Task input Start Marker

-- ==== Sys2Proof/Machine/Motion.lean ====
section
/-! DEFINITION. The Motion Unit's own operations: the switches, drives and their endings, the taking of a MOVE, supervision and
the drive-off (R162 to R174). -/

namespace Sys2Proof.Machine

/-! ### Axis states and positions (R162, R163) -/

/-- An axis takes a state; each entry of the step into EXTENDED is handed to LUX (R185; log 21). -/
def Part.setAxisState (p : Part) (a : Axis) (st : AxisState) : Part :=
  let q := p.setAxis a { p.axis a with state := st }
  if a = .step ∧ st = .extended ∧ (p.axis a).state ≠ .extended then q.report .stepExtended else q

/-- The state of an idle axis as its switches stand (R162, R178). -/
def Part.restState (p : Part) (a : Axis) : AxisState :=
  match p.inSwitch a, p.outSwitch a with
  | true, true => .fault
  | true, false => .retracted
  | false, true => .extended
  | false, false => .stoppedMid

/-- The awning position is written; the step has none (R163). -/
def Part.setPosition (p : Part) (a : Axis) (pos : Option Nat) : Part :=
  match a with
  | .awn => p.setAxis .awn { p.axis .awn with position := pos }
  | .step => p

/-- A drive of the motion runs (R164). -/
def Motion.driving (m : Motion) : Bool := m.stage == .drive || m.stage == .backoff

/-- The active motion stands between a stall and its back-off, which halts its timeout (R172; log 24). -/
def Mot.waitsBackoff (m : Mot) : Bool := m.active.any (·.stage == .backoffWait)

/-- The drive of the motion leads outward: an extension, or a back-off (R163, R171). -/
def Motion.outward (m : Motion) : Bool := m.dir == .extend || m.stage == .backoff

/-- The position estimate of a drive: the base plus or less floor(driven time × 1000 / travel time), in [0, 1000] (R163). -/
def Motion.estimate (m : Motion) : Option Nat :=
  m.basePos.map fun base =>
    let moved := m.drivenMs * 1000 / m.travelMs
    if m.outward then min 1000 (base + moved) else base - moved

/-- The position of the awning is formed from its drive; without a base it stays absent (R163). -/
def Part.formPosition (p : Part) (m : Motion) : Part :=
  match m.estimate with
  | some pos => p.setPosition m.axis (some pos)
  | none => p

/-- The end switch that a direction leads to (R168). -/
def Part.endSwitch (p : Part) (a : Axis) : Direction → Bool
  | .extend => p.outSwitch a
  | .retract => p.inSwitch a

/-- The interlock of an outward step: D+ active or the handbrake released (R165, R168). -/
def Part.stepLocked (p : Part) : Bool := p.dplus || !p.handbrake

/-- The interlock of R165 for an axis and a direction. -/
def Part.interlocked (p : Part) (a : Axis) (d : Direction) : Bool :=
  match a, d with
  | .step, .extend => p.stepLocked
  | .awn, .extend => p.dplus
  | _, .retract => false

/-- The motor class of a motion: 1 for a STEP RETRACT, 2 for every other (R165). -/
def motionClass : Axis → Direction → Nat
  | .step, .retract => 1
  | _, _ => 2

/-- The state of an axis that holds the active slot (R162). -/
def movingState : Direction → AxisState
  | .extend => .extending
  | .retract => .retracting

/-! ### Notices (R176) -/

/-- Post a MOTION notice: result, state, position, last current, and the code of a refusal behind a presence byte (R176; log 66). -/
def Part.postMotion (p : Part) (a : Axis) (r : MotionResult) : Part :=
  let x := p.axis a
  p.post .motion (axisCode a)
    (n8 r.code ++ n8 x.state.code ++ optField n16 x.position ++ optField n16 x.lastCurrent ++
      optField (fun c : Status => n8 c.code) r.refusal)

/-! ### Stops and endings (R169) -/

/-- Step 1 of R169: the channel ordered off, the bridge to brake, the drive timers stopped, the dead time at 200 ms, the position
formed for the last time. The timeout is left to the caller, since a stall only halts it (R172). -/
def Part.stopDrive (p : Part) (m : Motion) : Part :=
  let q := (p.formPosition m).orderOff (motorOf m.axis)
  { q with mot := { q.mot with bridge := .brake, tick := none, inrush := none, watch := none, backoff := none, dead := some 200 } }

/-- The state that an ending gives its axis (R169); TARGET gives STOPPED_MID whatever the switches are (log 72). -/
def Part.endState (p : Part) (m : Motion) (r : MotionResult) : AxisState :=
  match r with
  | .reached =>
    match m.dir with
    | .extend => .extended
    | .retract => .retracted
  | .blocked => .blocked
  | .target => .stoppedMid
  | .timeout => .fault
  | .switchConflict => .fault
  | .wrongEnd => .fault
  | .noTracking => .fault
  | .tripped => .fault
  | .interlock => m.before
  | .preempted =>
    match m.stage with
    | .backoffWait => .blocked
    | .backoff => .blocked
    | _ => p.restState m.axis
  | _ => p.restState m.axis

/-- Steps 1 to 4 of an ending with a result in a state (R169). -/
def Part.endAs (p : Part) (m : Motion) (r : MotionResult) (st : AxisState) : Part :=
  let q := if m.driving then p.stopDrive m else p
  let q := { q with mot := { q.mot with active := none, timeout := none } }
  let q := (q.setAxisState m.axis st).wantedOff (motorOf m.axis)
  let q := q.setAxis m.axis { q.axis m.axis with lastResult := some r }
  q.postMotion m.axis r

/-- Steps 1 to 4 of an ending (R169). -/
def Part.endCore (p : Part) (m : Motion) (r : MotionResult) : Part := p.endAs m r (p.endState m r)

/-- The MOTION notice of an axis that ended a motion earlier in the event is formed again in its place if the axis holds the
active slot again, so that it carries the state after the event (R176; log 52). -/
def Part.restated (p : Part) (a : Axis) : Part :=
  match (p.axis a).lastResult with
  | some r => if p.mot.active.any (·.axis == a) then p.postMotion a r else p
  | none => p

/-- The axis that held the active slot before and does not hold it after: its motion has ended in between (R169). -/
def Part.endedSince (before after : Part) : Option Axis :=
  match before.mot.active with
  | some m => if after.mot.active.any (·.axis == m.axis) then none else some m.axis
  | none => none

/-- The notice of an axis that may have ended a motion earlier in the event (R176). -/
def Part.restatedOf (p : Part) : Option Axis → Part
  | some a => p.restated a
  | none => p

/-! ### Starting (R165, R168, R171) -/

/-- The drive timers and the bridge at the start of a drive or a back-off (R168, R171). -/
def Part.startBridge (p : Part) (m : Motion) (b : Bridge) : Part :=
  let q := { p with mot := { p.mot with
    active := some m, bridge := b, tick := some 10, inrush := some 150, watch := some 50 } }
  q.orderOn (motorOf m.axis)

/-- The start of a drive, without step 5 of an ending it may make (R168). -/
def Part.startCore (p : Part) (m : Motion) : Part :=
  if p.endSwitch m.axis m.dir then p.endCore m .reached
  else if m.axis = .step ∧ m.dir = .extend ∧ p.stepLocked then p.endCore m .interlock
  else
    let driven : Motion := { m with
      stage := .drive, basePos := (p.axis m.axis).position, drivenMs := 0, travelMs := p.params.travelMs }
    let q := p.startBridge driven (if m.dir = .extend then .outward else .inward)
    let q := { q with mot := { q.mot with timeout := some (q.params.axisTimeoutMs m.axis) } }
    q.setAxis m.axis { q.axis m.axis with stall := 0 }

/-- A motion in stage WAIT starts its drive if the dead time is stopped (R168). -/
def Part.startWaiting (p : Part) : Part :=
  match p.mot.active with
  | some m => if m.stage = .wait ∧ p.mot.dead.isNone then p.startCore m else p
  | none => p

/-- The demand of a motion and, on OK, its entry into the active slot (R165). A target without a position is lost. -/
def Part.demandMotion (p : Part) (a : Axis) (d : Direction) (target : Option Nat) : Part × Status :=
  let cls := motionClass a d
  let r := p.demand (motorOf a) (some cls)
  if r.2 = .ok then
    let x := r.1.axis a
    let m : Motion := ⟨a, d, if x.position.isSome then target else none, cls, .wait, x.state, none, 0, 1⟩
    let q := { r.1 with mot := { r.1.mot with active := some m } }
    ((q.setAxisState a (movingState d)).startWaiting, .ok)
  else r

/-- The refusal of a pending request at its taking: interlock, mode (R169 step 5; log 25). -/
def Part.pendingRefusal (p : Part) (x : PendingMove) : Option MotionResult :=
  if p.mdc.mode = .storage then some .wrongMode
  else if p.interlocked x.axis x.dir then some .interlock
  else if p.inSwitch x.axis ∧ p.outSwitch x.axis then some (.refused .faulted)
  else none

/-- Step 5 of an ending: with the active slot empty, the pending request is taken (R169). -/
def Part.takePending (p : Part) : Part :=
  match p.mot.active, p.mot.pend with
  | none, some x =>
    let q := { p with mot := { p.mot with pend := none } }
    match q.pendingRefusal x with
    | some r => q.postMotion x.axis r
    | none =>
      let r := q.demandMotion x.axis x.dir x.target
      if r.2 = .ok then r.1 else r.1.postMotion x.axis (.refused r.2)
  | _, _ => p

/-- Step 5 of an ending of an axis, whose own pending request is taken too (R169, R176). -/
def Part.stepFive (p : Part) (a : Axis) : Part := p.takePending.restated a

/-- An ending with its step 5 (R169). -/
def Part.endMotion (p : Part) (m : Motion) (r : MotionResult) : Part := (p.endCore m r).stepFive m.axis

/-- The start of a back-off drive (R171), whatever switch has become active in BACKOFF_WAIT (R172; log 54). -/
def Part.startBackoff (p : Part) (m : Motion) : Part :=
  if m.axis = .step ∧ p.stepLocked then p.endMotion m .blocked
  else
    let driven : Motion := { m with
      stage := .backoff, basePos := (p.axis m.axis).position, drivenMs := 0, travelMs := p.params.travelMs }
    let q := p.startBridge driven .outward
    { q with mot := { q.mot with backoff := some 300 } }

/-! ### Taking a MOVE (R165 to R167) -/

/-- The refusals of a MOVE after its arguments (R165). -/
def Part.moveRefusal (p : Part) (a : Axis) : Option Direction → Option Status
  | none =>
    match p.mdc.mode with
    | .start => some .starting
    | .storage => some .wrongMode
    | _ => none
  | some d =>
    match p.mdc.mode with
    | .start => some .starting
    | .storage => some .wrongMode
    | _ =>
      if p.interlocked a d then some .interlock
      else if p.inSwitch a ∧ p.outSwitch a then some .faulted
      else none

/-- A MOVE that starts nothing on an idle bridge (R165, R166). -/
def Part.nothingToStart (p : Part) (a : Axis) (d : Direction) (target : Option Nat) : Bool :=
  let x := p.axis a
  match d with
  | .retract => x.state == .retracted
  | .extend =>
    x.state == .extended ||
      (match target, x.position with
        | some t, some pos => decide (t ≤ pos)
        | _, _ => false)

/-- A MOVE taken as on an idle bridge (R165). -/
def Part.idleMove (p : Part) (a : Axis) (d : Direction) (target : Option Nat) : Part × Status :=
  if p.nothingToStart a d target then (p, .ok) else p.demandMotion a d target

/-- A request is placed in the pending slot; the request it replaces is dropped with a notice (R166). -/
def Part.placePending (p : Part) (x : PendingMove) : Part :=
  let q := { p with mot := { p.mot with pend := some x } }
  match p.mot.pend with
  | some old => q.postMotion old.axis .dropped
  | none => q

/-- A MOVE STOP removes a pending request of its axis (R165, R166). -/
def Part.dropPendingOf (p : Part) (a : Axis) : Part :=
  if p.mot.pend.any (·.axis == a) then { p with mot := { p.mot with pend := none } } else p

/-- A MOVE for the axis that does not hold the active slot (R166); one that starts nothing leaves a pending target (log 35). -/
def Part.pendingMove (p : Part) (a : Axis) (d : Direction) (target : Option Nat) : Part :=
  if p.nothingToStart a d target then p
  else
    match p.mot.pend with
    | some x =>
      if x.axis = a ∧ x.dir = d then { p with mot := { p.mot with pend := some { x with target := target } } }
      else p.placePending ⟨a, d, target, .host⟩
    | none => p.placePending ⟨a, d, target, .host⟩

/-- An awning target is met on the estimate; only the switch ends an extension without a target below 1000 (R169; log 35). -/
def targetMet (t pos : Nat) : Bool := decide (t ≤ pos) && decide (t < 1000)

/-- A same-direction MOVE in stage WAIT or DRIVE (R167; log 35). -/
def Part.retarget (p : Part) (m : Motion) (target : Option Nat) : Part :=
  match target with
  | none => p
  | some t =>
    let m' : Motion := { m with target := some t }
    let q := { p with mot := { p.mot with active := some m' } }
    match (q.axis m.axis).position with
    | some pos => if targetMet t pos then q.endMotion m' .target else q
    | none => q

/-- The active motion ends with a result and a new request for its axis is taken as on an idle bridge, then step 5 of the ending
(R167, R176). -/
def Part.endAndMove (p : Part) (m : Motion) (r : MotionResult) (d : Direction) (target : Option Nat) : Part × Status :=
  let x := (p.endCore m r).idleMove m.axis d target
  (x.1.stepFive m.axis, x.2)

/-- A MOVE EXTEND or RETRACT for the axis that holds the active slot (R167). -/
def Part.activeMove (p : Part) (m : Motion) (d : Direction) (target : Option Nat) : Part × Status :=
  if m.stage = .backoffWait ∨ m.stage = .backoff then p.endAndMove m .blocked d target
  else if m.dir = d then (p.retarget m target, .ok)
  else p.endAndMove m .reversed d target

/-- A MOVE EXTEND or RETRACT that passed the checks (R165 to R167). -/
def Part.moveAxis (p : Part) (a : Axis) (d : Direction) (target : Option Nat) : Part × Status :=
  match p.mot.active with
  | none => p.idleMove a d target
  | some m => if m.axis = a then p.activeMove m d target else (p.pendingMove a d target, .ok)

/-- A MOVE STOP that passed the checks (R165 to R167). -/
def Part.stopAxis (p : Part) (a : Axis) : Part :=
  match p.mot.active with
  | none => p.dropPendingOf a
  | some m =>
    if m.axis = a then
      p.endMotion m (if m.stage = .backoffWait ∨ m.stage = .backoff then .blocked else .stopped)
    else p.dropPendingOf a

/-! ### Supervision (R168, R170 to R173) -/

/-- An expiry of the running tick (R168, R163): the tick reloads, a tracking request is posted, the awning's driven time and
position advance, and an awning target is met. -/
def Part.driveTicked (p : Part) : Part :=
  match p.mot.tick, p.mot.active with
  | some _, some m =>
    let m' : Motion := if m.axis = .awn then { m with drivenMs := m.drivenMs + 10 } else m
    let q := { p with mot := { p.mot with tick := some 10, active := some m' } }
    let q := (q.postTracking (motorOf m.axis)).formPosition m'
    match m'.target, (q.axis m.axis).position with
    | some t, some pos => if m'.stage = .drive ∧ targetMet t pos then q.endMotion m' .target else q
    | _, _ => q
  | _, _ => p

Task input End Marker

▶ **What you should do**
Starting at the line with "none, some x =>" and ending at the line with "def Part.startBackoff (p", print each line of the listing above exactly, with no other lines.

▶ **Your solution**
  | none, some x =>
    let q := { p with mot := { p.mot with pend := none } }
    match q.pendingRefusal x with
    | some r => q.postMotion x.axis r
    | none =>
      let r := q.demandMotion x.axis x.dir x.target
      if r.2 = .ok then r.1 else r.1.postMotion x.axis (.refused r.2)
  | _, _ => p

/-- Step 5 of an ending of an axis, whose own pending request is taken too (R169, R176). -/
def Part.stepFive (p : Part) (a : Axis) : Part := p.takePending.restated a

/-- An ending with its step 5 (R169). -/
def Part.endMotion (p : Part) (m : Motion) (r : MotionResult) : Part := (p.endCore m r).stepFive m.axis

/-- The start of a back-off drive (R171), whatever switch has become active in BACKOFF_WAIT (R172; log 54). -/
def Part.startBackoff (p : Part) (m : Motion) : Part :=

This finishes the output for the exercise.